The Huichol believe themselves to be "mirrors of the gods" and try to reflect a sacred vision of the world, both physically and spiritually. To the Huichol, everything is alive and has a soul (called kupuri) and is therefore divine. They are a deeply religious people and worship multiple deities. They make offerings and prayers to assure the protection and goodwill of these deities.
The Huichol Indian tribe sees dress as another important way of expressing their religious beliefs. Their colorful clothing is said to give pleasure to their divinities, ensuring the kindness of the deities and protection of the people. The Huichol men wear elaborately embroidered muslin pants, a long tunic that is wrapped around the waist and held in place by a hand-woven belt, and a kerchief which may be embroidered or can be made from a combination of embroidery and felt. Hand-woven and embroidered bags are often worn, and during ceremonies a large hat with feathers may be worn as well. Huichol women typically wear delicately embroidered peasant dresses.
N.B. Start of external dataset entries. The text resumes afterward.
-- ==== Sys2Proof/Tests/Slice0.lean ====
section
/-! SUPPORT. The model's own tests: the WellFormed smoke test, words decoded as the spec writes them out, single steps with
the results of spec/95_test_vectors.md (its vector is named in each test), and for every statement with hypotheses a
state and operands that meet them. -/

namespace Sys2Proof.Tests

open Sys2Proof.Machine

/-! ## WellFormed -/

theorem test_wellFormed_refuses_count_16 : (Instr.drw 0 0 16).wellFormed = false := by decide
theorem test_wellFormed_accepts_count_15 : (Instr.drw 0 0 15).wellFormed = true := by decide

/-! ## Decode: one word of every row, bit by bit from its pattern (30_encoding.md R74, opcode_table.json) -/

theorem test_decode_display :
    decode 0b0000000011100000#16 = some .cls ∧ decode 0b1101101001010111#16 = some (.drw 10 5 7) := by decide

theorem test_decode_control :
    decode 0b0000000011101110#16 = some .ret ∧ decode 0b0001100000000001#16 = some (.jp 0x801) ∧
    decode 0b0010010000100001#16 = some (.call 0x421) ∧ decode 0b1011111111111110#16 = some (.jpV0 0xFFE) := by decide

theorem test_decode_skips :
    decode 0b0011000110000001#16 = some (.seVB 1 0x81) ∧ decode 0b0100111100000010#16 = some (.sneVB 15 2) ∧
    decode 0b0101001001010000#16 = some (.seVV 2 5) ∧ decode 0b1001110000110000#16 = some (.sneVV 12 3) ∧
    decode 0b1110011110011110#16 = some (.skp 7) ∧ decode 0b1110100010100001#16 = some (.sknp 8) := by decide

theorem test_decode_alu :
    decode 0b0110101000000010#16 = some (.ldVB 10 2) ∧ decode 0b0111000111111111#16 = some (.addVB 1 0xFF) ∧
    decode 0b1000001111110000#16 = some (.ldVV 3 15) ∧ decode 0b1000000100100001#16 = some (.orVV 1 2) ∧
    decode 0b1000010010000010#16 = some (.andVV 4 8) ∧ decode 0b1000111000010011#16 = some (.xorVV 14 1) ∧
    decode 0b1000000000010100#16 = some (.addVV 0 1) ∧ decode 0b1000000100100101#16 = some (.subVV 1 2) ∧
    decode 0b1000011000000110#16 = some (.shr 6 0) ∧ decode 0b1000100110000111#16 = some (.subnVV 9 8) ∧
    decode 0b1000011010101110#16 = some (.shl 6 10) ∧ decode 0b1100001100001111#16 = some (.rnd 3 0x0F) := by decide

theorem test_decode_index_memory :
    decode 0b1010001100000000#16 = some (.ldI 0x300) ∧ decode 0b1111001000011110#16 = some (.addIV 2) ∧
    decode 0b1111110100101001#16 = some (.ldFV 13) ∧ decode 0b1111000100110011#16 = some (.ldBV 1) ∧
    decode 0b1111101101010101#16 = some (.ldMemV 11) ∧ decode 0b1111111101100101#16 = some (.ldVMem 15) := by decide

theorem test_decode_timers_input :
    decode 0b1111010100000111#16 = some (.ldVDT 5) ∧ decode 0b1111001100001010#16 = some (.ldVK 3) ∧
    decode 0b1111010000010101#16 = some (.ldDTV 4) ∧ decode 0b1111100100011000#16 = some (.ldSTV 9) := by decide

/-- Vectors F1 to F5 and S6: illegal words. -/
theorem test_decode_rejects :
    [0x0000#16, 0x00E1, 0x0AE0, 0x0123, 0x5251, 0x8008, 0x800F, 0x800D, 0xE09F, 0xE0A2, 0xF000, 0xF0FF, 0xF01F].map decode =
      List.replicate 13 none := by decide

theorem test_decodeBytes_big_endian : decodeBytes [0x6A, 0x02, 0x99] = .instr (.ldVB 10 2) [0x99] := by decide
theorem test_decodeBytes_truncated : decodeBytes [0x6A] = .rejected .truncated := by decide

/-! ## Single steps (spec/95_test_vectors.md) -/

/-- One step of a state with a word at its pc, seen through `f`. -/
def run (s : State) (w : Nat) {α : Type} (f : State → α) : Option α :=
  match step (s.withFetchWord 16 w) with
  | .next t => some (f t)
  | _ => none

/-- The reset state with V1 and V2. -/
def v12 (a b : Byte) : State := (State.reset.setReg 1 a).setReg 2 b

/-- The reset state with given keys and random byte for the next cycle. -/
def inputs (keys : BitVec 16) (rnd : Byte) : State := { State.reset with host := [.cycle keys rnd] }

/-- V1 and VF. -/
def v1f (t : State) : Byte × Byte := (t.reg 1, t.reg 15)

/-- The pixels of a row that are set, by column. -/
def rowPixels (r : Fin 32) (t : State) : List (Fin 64) := (List.finRange 64).filter (fun c => t.fb.pixel c r)

/-- Vector D1. -/
theorem test_cls : run { State.reset with fb := State.reset.fb.toggle 5 7 } 0x00E0
    (fun t => (t.fb.pixel 5 7, t.pc)) = some (false, 0x202) := by decide

/-- Vector D3: the glyph at (62, 30) wraps in both directions. -/
theorem test_drw_wraps : run { (v12 0x3E 0x1E) with I := 0 } 0xD125
    (fun t => (rowPixels 30 t, rowPixels 31 t, rowPixels 2 t)) =
      some ([0, 1, 62, 63], [1, 62], [0, 1, 62, 63]) := by decide

/-- Vector D10: a set pixel is turned off and VF reports it. -/
theorem test_drw_collision : run { State.reset with fb := State.reset.fb.toggle 3 0 } 0xD011
    (fun t => (rowPixels 0 t, t.reg 15)) = some ([0, 1, 2], 1) := by decide

/-- Vector T6. -/
theorem test_ret : run { State.reset with sp := some 0, stack := State.reset.stack.set 0 0x206 } 0x00EE
    (fun t => (t.pc, t.sp, t.stack[0])) = some (0x206, none, 0x206) := by decide
/-- Vector T7. -/
theorem test_ret_underflow : run State.reset 0x00EE (fun t => (t.runState, t.pc)) =
    some (.halted ⟨.stackUnderflow, 0x200⟩, 0x200) := by decide

/-- Vector T1. -/
theorem test_jp : run State.reset 0x1204 State.pc = some 0x204 := by decide

/-- Vector T10. -/
theorem test_call : run { State.reset with pc := 0xFFE, sp := some 14 } 0x2400
    (fun t => (t.pc, t.sp, t.stack[15])) = some (0x400, some 15, 0x1000) := by decide
/-- Vector T5. -/
theorem test_call_overflow : run { State.reset with sp := some 15 } 0x2300 (fun t => (t.runState, t.sp)) =
    some (.halted ⟨.stackOverflow, 0x200⟩, some 15) := by decide

/-- Vector T9. -/
theorem test_jpV0 : run (State.reset.setReg 0 0xFF) 0xBFFF State.pc = some 0x10FE := by decide

/-- Vectors S1, S2. -/
theorem test_seVB : (run (v12 0 0) 0x3100 State.pc, run (v12 4 0) 0x3100 State.pc) = (some 0x204, some 0x202) := by decide
/-- Vectors S3, S4. -/
theorem test_sneVB : (run (State.reset.setReg 3 0x10) 0x4311 State.pc, run (State.reset.setReg 3 0x10) 0x4310 State.pc) =
    (some 0x204, some 0x202) := by decide
/-- Vectors S5, S9. -/
theorem test_seVV : (run (v12 7 8) 0x5120 State.pc, run (v12 7 7) 0x5120 State.pc) = (some 0x202, some 0x204) := by decide
/-- Vectors S7, S8. -/
theorem test_sneVV : (run (v12 7 8) 0x9120 State.pc, run (v12 7 7) 0x9330 State.pc) = (some 0x204, some 0x202) := by decide

/-- Vectors S10, S11. -/
theorem test_skp : (run ((inputs 0x0400 0).setReg 4 0x0A) 0xE49E State.pc, run ((inputs 0 0).setReg 4 0x0A) 0xE49E State.pc) =
    (some 0x204, some 0x202) := by decide
/-- Vector S14. -/
theorem test_skp_fault : run ((inputs 0 0).setReg 15 0x10) 0xEF9E State.runState =
    some (.halted ⟨.outOfBounds 0x10, 0x200⟩) := by decide
/-- Vector S12. -/
theorem test_sknp : run ((inputs 0 0).setReg 4 0x0A) 0xE4A1 State.pc = some 0x204 := by decide
/-- Vector S13. -/
theorem test_sknp_fault : run ((inputs 0 0).setReg 4 0x10) 0xE4A1 State.runState =
    some (.halted ⟨.outOfBounds 0x10, 0x200⟩) := by decide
The Huichol are a highly creative people and reflect their strong ceremonial traditions and rich mythology in their visionary art work. These visions are often inspired by their peyote god whose divine gift enables them to communicate with all the gods. These mystical experiences can only be told by the shamans, but all are encouraged to express them in their art and offerings. Through their artwork, whether it be beaded art (chaquira) or yarn painting (nierika), the Huichol encode and document their spiritual knowledge.
The Huichol beliefs are complex and elaborate, involving myth, shamanism, ritual peyote, prayer and ceremony. Much of their current art depicts these religious themes and retells mystical stories. So each piece of art, in addition to being a beautiful work of art, carries its own historical and spiritual significance.
The Huichol Center for Cultural Survival and Traditional Arts is a grass-roots project that provides the Huichol people with an interface to the outside world. Concern has become ever greater as some Huichol people are migrating away from their unique way of life in the mountains, and into the cities due to economic pressures. The Huichol Center is helping to transform poverty into dignity through programs which reinforce pride in their cultural heritage. Language and cultural preservation, education, nutrition, and self-sufficiency are the earmarks of their mission.